Mature minors’ capacity to refuse lifesaving treatment
The capacity to consent to medical treatment which in some cases is conferred on parents and minors by statute, is subject to the courts’ jurisdiction. If a minor refuses life-saving treatment, a hospital may apply to the court for an order that the minor undertake the recommended medical treatment.
The limits on this jurisdiction have been explored recently by the NSW Court of Appeal in a case involving a 17 year old Jehovah’s Witness with Hodgkin’s disease.11 The boy and his parents would not consent to the treatment of his condition with blood transfusions. The transfusions were necessary to enable a course of chemotherapy to treat the disease. With such treatment, the boy had a 40% to 50% chance of cure. Without treatment, the evidence was that he would die of cancer.

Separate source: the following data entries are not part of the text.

-- ==== Sys2Proof/Machine/Engine.lean ====
section
/-! DEFINITION. The engine instructions at issue (Table 11-2) and the start and completion of their commands (R316 to R319, Table 11-7). -/

namespace Sys2Proof.Machine

/-! ### Engine instructions at issue -/

/-- TDMK (R320). -/
def execTdmk (w : Who) (d a : Reg) (handle off : Nat) (fromSts : Bool) (after : Nat) (s : State) : Res :=
  engine w .str (fun t => .tdmk fromSts (tdmkAddr (rget t w a) off) handle) after [a] d 0#5 (Instr.tdmk w d a handle off fromSts after).wf s

/-- TDRL (R321). -/
def execTdrl (w : Who) (handle after : Nat) (s : State) : Res :=
  engine w .str (fun _ => .tdrl handle) after [] 0#5 0#5 (Instr.tdrl w handle after).wf s

/-- STRM (R323). -/
def execStrm (w : Who) (o : StrmArgs) (after : Nat) (s : State) : Res :=
  engine w .str (fun t => .strm o (rget t w o.a) (rget t w o.b) (rget t w o.d)) after [o.a, o.b, o.d] 0#5 0#5 (Instr.strm w o after).wf s

/-- STQ (R324). -/
def execStq (w : Who) (d : Reg) (handle : Nat) (wait qeng walk : Bool) (after : Nat) (s : State) : Res :=
  engine w .str (fun _ => .stq handle wait qeng walk) after [] d 0#5 (Instr.stq w d handle wait qeng walk after).wf s

/-- LLOAD (R326, R327). -/
def execLload (w : Who) (n kp fmt : Nat) (hi : Bool) (after : Nat) (s : State) : Res :=
  engine w .lat (fun _ => .lload n kp fmt hi) after [] 0#5 0#5 (Instr.lload w n kp fmt hi after).wf s

/-- LPASS (R328). -/
def execLpass (w : Who) (a b : Reg) (accum : Bool) (afmt np after : Nat) (s : State) : Res :=
  engine w .lat (fun t => .lpass (rget t w a) (rget t w b) accum afmt np) after [a, b] 0#5 0#5 (Instr.lpass w a b accum afmt np after).wf s

/-- LSPLIT (R329). -/
def execLsplit (w : Who) (after : Nat) (s : State) : Res :=
  engine w .lat (fun _ => .lsplit) after [] 0#5 0#5 (Instr.lsplit w after).wf s

/-- LDRAIN, DRAIN form (R330). -/
def execLdrainDrain (w : Who) (d a b : Reg) (rows conv after : Nat) (s : State) : Res :=
  engine w .drn (fun t => .drain (rget t w a) (rget t w b) (rget t w d) rows conv) after [a, b, d] 0#5 0#5
    (Instr.ldrainDrain w d a b rows conv after).wf s

/-- LDRAIN, FILL form (R330). -/
def execLdrainFill (w : Who) (a b : Reg) (rows conv after : Nat) (s : State) : Res :=
  engine w .drn (fun t => .fill (rget t w a) (rget t w b) rows conv) after [a, b] 0#5 0#5 (Instr.ldrainFill w a b rows conv after).wf s

/-- CMODE (R325). -/
def execCmode (w : Who) (gmax after : Nat) (s : State) : Res :=
  engine w .lat (fun _ => .cmode gmax) after [] 0#5 0#5 (Instr.cmode w gmax after).wf s

/-- A vector instruction: its three registers are read, none is written (R331). -/
def vectorOp (w : Who) (op : VOp) (v : VecArgs) (legal : Bool) (s : State) : Res :=
  engine w .vec (fun t => .vec op v (rget t w v.d) (rget t w v.a) (rget t w v.b)) v.after [v.d, v.a, v.b] 0#5 0#5 legal s

/-- VADD (R332). -/
def execVadd (w : Who) (v : VecArgs) (s : State) : Res := vectorOp w .add v (Instr.vadd w v).wf s

/-- VMAX (R332). -/
def execVmax (w : Who) (v : VecArgs) (s : State) : Res := vectorOp w .max v (Instr.vmax w v).wf s

/-- VFMA (R332). -/
def execVfma (w : Who) (v : VecArgs) (s : State) : Res := vectorOp w .fma v (Instr.vfma w v).wf s

/-- VEXP (R332). -/
def execVexp (w : Who) (v : VecArgs) (s : State) : Res := vectorOp w .exp v (Instr.vexp w v).wf s

/-- VRSQ (R332). -/
def execVrsq (w : Who) (v : VecArgs) (s : State) : Res := vectorOp w .rsq v (Instr.vrsq w v).wf s

/-- VSIG (R332). -/
def execVsig (w : Who) (v : VecArgs) (s : State) : Res := vectorOp w .sig v (Instr.vsig w v).wf s

/-- VRED (R332). -/
def execVred (w : Who) (v : VecArgs) (s : State) : Res := vectorOp w .red v (Instr.vred w v).wf s

/-- VCVT (R332). -/
def execVcvt (w : Who) (v : VecArgs) (s : State) : Res := vectorOp w .cvt v (Instr.vcvt w v).wf s

/-- MGPUSH, PUSH form (R334). -/
def execMgpush (w : Who) (a b : Reg) (job after : Nat) (s : State) : Res :=
  engine w .mrg (fun t => .mgpush false (rget t w a) (rget t w b) job) after [a, b] 0#5 0#5 (Instr.mgpush w a b job after).wf s

/-- MGPUSH, PUSH_END form (R334). -/
def execMgpushEnd (w : Who) (a b : Reg) (job after : Nat) (s : State) : Res :=
  engine w .mrg (fun t => .mgpush true (rget t w a) (rget t w b) job) after [a, b] 0#5 0#5 (Instr.mgpushEnd w a b job after).wf s

/-- MGDRAIN, OPEN form (R335). -/
def execMgdrainOpen (w : Who) (a : Reg) (after : Nat) (s : State) : Res :=
  engine w .mrg (fun t => .mgopen (rget t w a)) after [a] 0#5 0#5 (Instr.mgdrainOpen w a after).wf s

/-- MGDRAIN, WAIT form (R335). -/
def execMgdrainWait (w : Who) (d b : Reg) (job after : Nat) (s : State) : Res :=
  engine w .mrg (fun _ => .mgwait job) after [] d b (Instr.mgdrainWait w d b job after).wf s

/-- PDQ, QUERY form (R336). -/
def execPdqQuery (w : Who) (d a : Reg) (after : Nat) (s : State) : Res :=
  engine w .prd (fun t => .query (rget t w a)) after [a] d 0#5 (Instr.pdqQuery w d a after).wf s

/-- PDQ, PREFETCH form (R336). -/
def execPdqPrefetch (w : Who) (a : Reg) (after : Nat) (s : State) : Res :=
  engine w .prd (fun t => .prefetch (rget t w a)) after [a] 0#5 0#5 (Instr.pdqPrefetch w a after).wf s

/-- UPSIGN (R339). -/
def execUpsign (w : Who) (a : Reg) (after : Nat) (s : State) : Res :=
  engine w .upd (fun t => .upsign (rget t w a)) after [a] 0#5 0#5 (Instr.upsign w a after).wf s

/-- UPVOTE (R340). -/
def execUpvote (w : Who) (a : Reg) (after : Nat) (s : State) : Res :=
  engine w .upd (fun t => .upvote (rget t w a)) after [a] 0#5 0#5 (Instr.upvote w a after).wf s

/-! ### The start of a command -/

/-- The next command of a queue that has not started. -/
def nextCmd (s : State) (w : Who) (q : EQueue) : Option ECmd := (ctxOf s w).cmds.find? (fun c => decide (c.queue = q) && c.started.isNone)

/-- The queue takes its next command: after the previous one has completed, or as a run in the LAT queue (Table 11-1, R61). -/
def queueTurn (s : State) (w : Who) (q : EQueue) : Bool :=
  if q = .lat then (latCurrent s w).isNone && decide ((latOf s w).busyUntil ≤ s.now)
  else (ctxOf s w).cmds.all (fun c => decide (c.queue ≠ q) || c.started.isNone)

/-- Every earlier command in the queue that AFTER names has completed (R317). -/
def afterDone (s : State) (w : Who) (c : ECmd) : Bool :=
  match queueOfAfter c.after with
  | none => true
  | some r => (ctxOf s w).cmds.all (fun x => decide (x.queue ≠ r) || decide (c.seq ≤ x.seq))

/-- The facet addresses that a command reads or writes, as (address, length) pairs. -/
def ECmd.reach (s : State) (w : Who) (c : ECmd) : List (Nat × Nat) :=
  match c.op with
  | .tdmk false a h => [(a.toNat, 64), (64 * h, 64)]
  | .tdmk true _ h => [(64 * h, 64)]
  | .tdrl h => [(64 * h, 64)]
  | .drain a _ sc rows conv => (a.toNat, rows * colCount s w * convSize conv) :: (if conv = 1 then [(sc.toNat, 4 * colCount s w)] else [])
  | .fill a _ rows _ => [(a.toNat, 4 * rows * colCount s w)]
  | .vec op v dv av bv => (if v.dacc then [] else [(dv.toNat, v.count * vecOutBytes op v.sel)])
      ++ (if v.aacc then [] else [(av.toNat, v.count * vecInBytes op v.sel)])
      ++ (if v.bacc || !usesB op then [] else [(bv.toNat, if v.bbc then 512 else 512 * v.count)])
  | .mgopen a => [(a.toNat, 64)]
  | .query a => [(a.toNat, 32)]
  | .upsign a => [(a.toNat, 32)]
  | .upvote a => [(a.toNat, 32)]
  | _ => []

/-- No bank that a command reaches is waking (R181). -/
def banksAwake (s : State) (w : Who) (c : ECmd) : Bool :=
  s.wakes.isEmpty || (c.reach s w).all (fun r => awake s w.lf (span r.1 (min r.2 524288)))

/-- The unit that serves a command has a place for it (R148, R337). -/
def unitRoom (s : State) (w : Who) (c : ECmd) : Bool :=
  match c.op with
  | .query _ => predRoom s
  | .upsign _ => updateRoom s w
  | .upvote _ => updateRoom s w
  | _ => true

/-- What both contexts share of a facet or quadrant: when both issued to it in one cycle, context 0 goes first (R313). -/
def sharedQueue (q : EQueue) : Bool := decide (q = .str) || decide (q = .mrg) || decide (q = .prd) || decide (q = .upd)

/-- A command may start, but for the order of the two contexts (R72, R280, R316, R317). -/
def startReady (s : State) (w : Who) (q : EQueue) : Option ECmd :=
  match nextCmd s w q with
  | none => none
  | some c =>
    if ctxBusy s w && decide (c.issued + 2 ≤ s.now) && queueTurn s w q && afterDone s w c && rowsFree s w c && decide (c.storesAt ≤ s.now)
      && banksAwake s w c && unitRoom s w c then some c else none

/-- The command of a queue that starts: of two issued to a shared engine in one cycle, that of context 0 (R313). -/
def startDue (s : State) (w : Who) (q : EQueue) : Option ECmd :=
  match startReady s w q with
  | none => none
  | some c =>
    if sharedQueue q && decide (w.ctx = 1) && (startReady s ⟨w.lf, 0⟩ q).any (fun x => decide (x.issued = c.issued)) then none else some c

/-- A started command that is ready to complete at a cycle. -/
def readyAt (s : State) (w : Who) (seq at_ : Nat) : State := modCmd s w seq (fun c => { c with ready := true, doneAt := at_ })

/-- A started command with what it read or will write. -/
def readyWith (at_ seq : Nat) (w : Who) (r : State × List Byte) : State :=
  modCmd r.1 w seq (fun c => { c with ready := true, doneAt := at_, image := r.2 })

/-- MGDRAIN WAIT starts. -/
def startWait (s : State) (w : Who) (c : ECmd) (job : Nat) : Option State := if ownsJob s w job then some (readyAt s w c.seq s.now) else none

/-- PDQ PREFETCH starts: the set's limits are checked, and the Predictor accepts it (R336). -/
def startPrefetch (s : State) (w : Who) (c : ECmd) (addr : Word) : Option State :=
  if setOk s addr.toNat then some (readyAt (acceptPrefetch s addr.toNat) w c.seq (s.now + 1)) else none

/-- What a command does at its start: none where it is faulting (R319). -/
def startOp (s : State) (w : Who) (c : ECmd) : Option State :=
  match c.op with
  | .tdmk fromSts a _ => (startTdmk s w fromSts a).map (readyWith (s.now + 16 + (if fromSts then stsLatency w.lf a.toNat else 0)) c.seq w)
  | .tdrl h => if inUsed s w.lf (64 * h) 64 then some (readyAt s w c.seq (s.now + 4)) else none
  | .strm o a r _ => if strmBad s w c.seq o a r then none else some (readyAt s w c.seq (s.now + 4))
  | .stq _ _ _ _ => some (readyAt s w c.seq s.now)
  | .lload n kp fmt hi => startLload s w c.seq n kp fmt hi
  | .lpass m base accum afmt np => startLpass s w c.seq m.toNat base.toNat accum afmt np
  | .lsplit => startLsplit s w c.seq
  | .cmode g => startCmode s w c.seq g
  | .drain a row sc rows conv => (startDrain s w a row sc rows conv).map (readyWith (s.now + (if rows = 0 then 1 else rows + 10)) c.seq w)
  | .fill a row rows conv => (startFill s w a row rows conv).map (readyWith (s.now + (if rows = 0 then 1 else rows + 10)) c.seq w)
  | .vec op v dv av bv => (startVec s w op v dv av bv).map (readyWith (s.now + vecCycles op v) c.seq w)
  | .mgpush _ a n job => startPush s w c a n job
  | .mgopen a => (startOpen s w a).map (readyWith (s.now + 4) c.seq w)
  | .mgwait job => startWait s w c job
  | .query a => (startQuery s w a).map (fun r => joinPredictor r.1 w c.seq r.2)
  | .prefetch a => startPrefetch s w c a
  | .upsign a => (startUpdate s w false a).map (fun r => joinUpdate r.1 w c.seq r.2)
  | .upvote a => (startUpdate s w true a).map (fun r => joinUpdate r.1 w c.seq r.2)
  | .badForm => none

/-- A command of an Update unit whose task ended leaves its place: the unit of the context's quadrant goes on. -/
def unitsGoOn (s : State) (w : Who) : State := updateNext s (quadOf w.lf)

/-- An engine takes the next command of a queue once its start conditions hold; a faulting one aborts its task imprecisely (R310, R316 to R319). -/
def execEngineCommandStart (w : Who) (q : EQueue) (s : State) : Res :=
  match startDue (unitsGoOn s w) w q with
  | none => .next s
  | some c =>
    let s := unitsGoOn s w
    let t := modCmd s w c.seq (fun x => { x with started := some s.now })
    match startOp t w c with
    | none => .next (unitsGoOn (abortTask s w 1) w)
    | some t => .next t

/-! ### The completion of a command -/

/-- Whether a command may complete now. -/
def completeDue (s : State) (w : Who) (c : ECmd) : Bool :=
  c.ready && decide (c.doneAt ≤ s.now) && (match c.op, c.started with
    | .stq h wait qeng _, some t => stqDue s w t h wait qeng
    | .mgwait job, _ => (waitResult s job).isSome
    | .mgpush _ _ _ _, _ => c.todo.isEmpty
    | .upsign _, _ => decide (((updateQueue s (quadOf w.lf)).head?).map (fun r => (r.lf, r.ctx, r.seq)) = some (w.lf, w.ctx, c.seq))
    | .upvote _, _ => decide (((updateQueue s (quadOf w.lf)).head?).map (fun r => (r.lf, r.ctx, r.seq)) = some (w.lf, w.ctx, c.seq))
    | _, _ => true)

/-- The first command of a queue that may complete. -/
def doneCmd (s : State) (w : Who) (q : EQueue) : Option ECmd :=
  (ctxOf s w).cmds.find? (fun c => decide (c.queue = q) && c.started.isSome && completeDue s w c)

/-- The rows that a drain or fill has moved are counted (Table 02-10). -/
def countRows (s : State) (w : Who) (rows : Nat) : State := bump s (Fld.latCntDrain_COUNT (physOf s w.lf)) rows

/-- What a command does at its completion, with its two results. -/
def finishOp (s : State) (w : Who) (c : ECmd) : State × Word × Word :=
  match c.op with
  | .tdmk _ _ h => let r := finishTdmk s w h c.image; (r.1, BitVec.ofNat 32 r.2, 0#32)
  | .tdrl h => (finishTdrl s w h, 0#32, 0#32)
  | .strm o a r t => (finishStrm s w o a r t, 0#32, 0#32)
  | .stq h _ qeng walk => (s, BitVec.ofNat 32 (stqResult s w h qeng walk), 0#32)
  | .drain a _ _ rows _ => (taskWriteOrAbort (countRows s w rows) (taskId s w) w.lf (laidAt a.toNat c.image), 0#32, 0#32)
  | .fill _ row rows _ => (accPut (countRows s w rows) w.lf (rowWords row.toNat (colCount s w) (colBase s w) c.image), 0#32, 0#32)
  | .vec _ v dv _ _ =>
    (if v.dacc then accPut s w.lf (rowWords dv.toNat 128 0 c.image) else taskWriteOrAbort s (taskId s w) w.lf (laidAt dv.toNat c.image), 0#32, 0#32)
  | .mgopen _ => (finishOpen s w c.image, 0#32, 0#32)
  | .mgwait job =>
    let r := (waitResult s job).getD (0#32, 0#32)
    (freeJob s job, r.1, r.2)
  | .query _ => (s, c.result, 0#32)
  | .upsign _ => (finishUpdate s w c, 0#32, 0#32)
  | .upvote _ => (finishUpdate s w c, 0#32, 0#32)
  | _ => (s, 0#32, 0#32)

/-- The two results of a command written; where WAIT names one register for both, the spec does not say which stays, and the choice is left free. -/
def putResults (s : State) (w : Who) (c : ECmd) (x y : Word) : State :=
  if c.b = 0#5 then rput s w c.d x 0
  else if c.d = c.b ∧ Config.freeUlp s.free 0#32 % 2 = 0 then rput (rput (drawn s) w c.b y 0) w c.d x 0
  else rput (rput (drawn s) w c.d x 0) w c.b y 0

/-- A started command whose effects are due has them all performed, leaves its queue and writes its results (R315, R318). -/
def execEngineCommandComplete (w : Who) (q : EQueue) (s0 : State) : Res :=
  let s := unitsGoOn s0 w
  match doneCmd s w q with
  | none => .next s0
  | some c =>
    let t := modCtx s w (fun x => { x with cmds := x.cmds.filter (fun y => y.seq ≠ c.seq) })
    let r := finishOp t w c
    .next (settleFlights (if ctxBusy r.1 w then putResults r.1 w c r.2.1 r.2.2 else r.1))

end Sys2Proof.Machine
end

At first instance, the NSW Supreme Court held that, despite X being a “mature child of high intelligence” and the fact that he could voluntarily stop the treatment on reaching adulthood in ten months’ time, it was in X’s best interests to have the treatment.
The trial judge recognised the importance of X’s faith, and the religious ramifications of a blood transfusion, however, ultimately held that in determining X’s best interests, “the sanctity of life in the end is a more powerful reason for me to make the orders than is respect for the dignity of the individual”.
The decision was upheld on appeal, notwithstanding the fact that by the time the appeal was heard, X was only 4 months from his 18th birthday.
These decisions reaffirm that when treating minors, the wishes of the child (and their parents) will not be conclusive and the paramount consideration is still the child’s best interests. It may be necessary to seek a ruling from a court to proceed with life-saving treatment when minors and their parents refuse to provide their consent.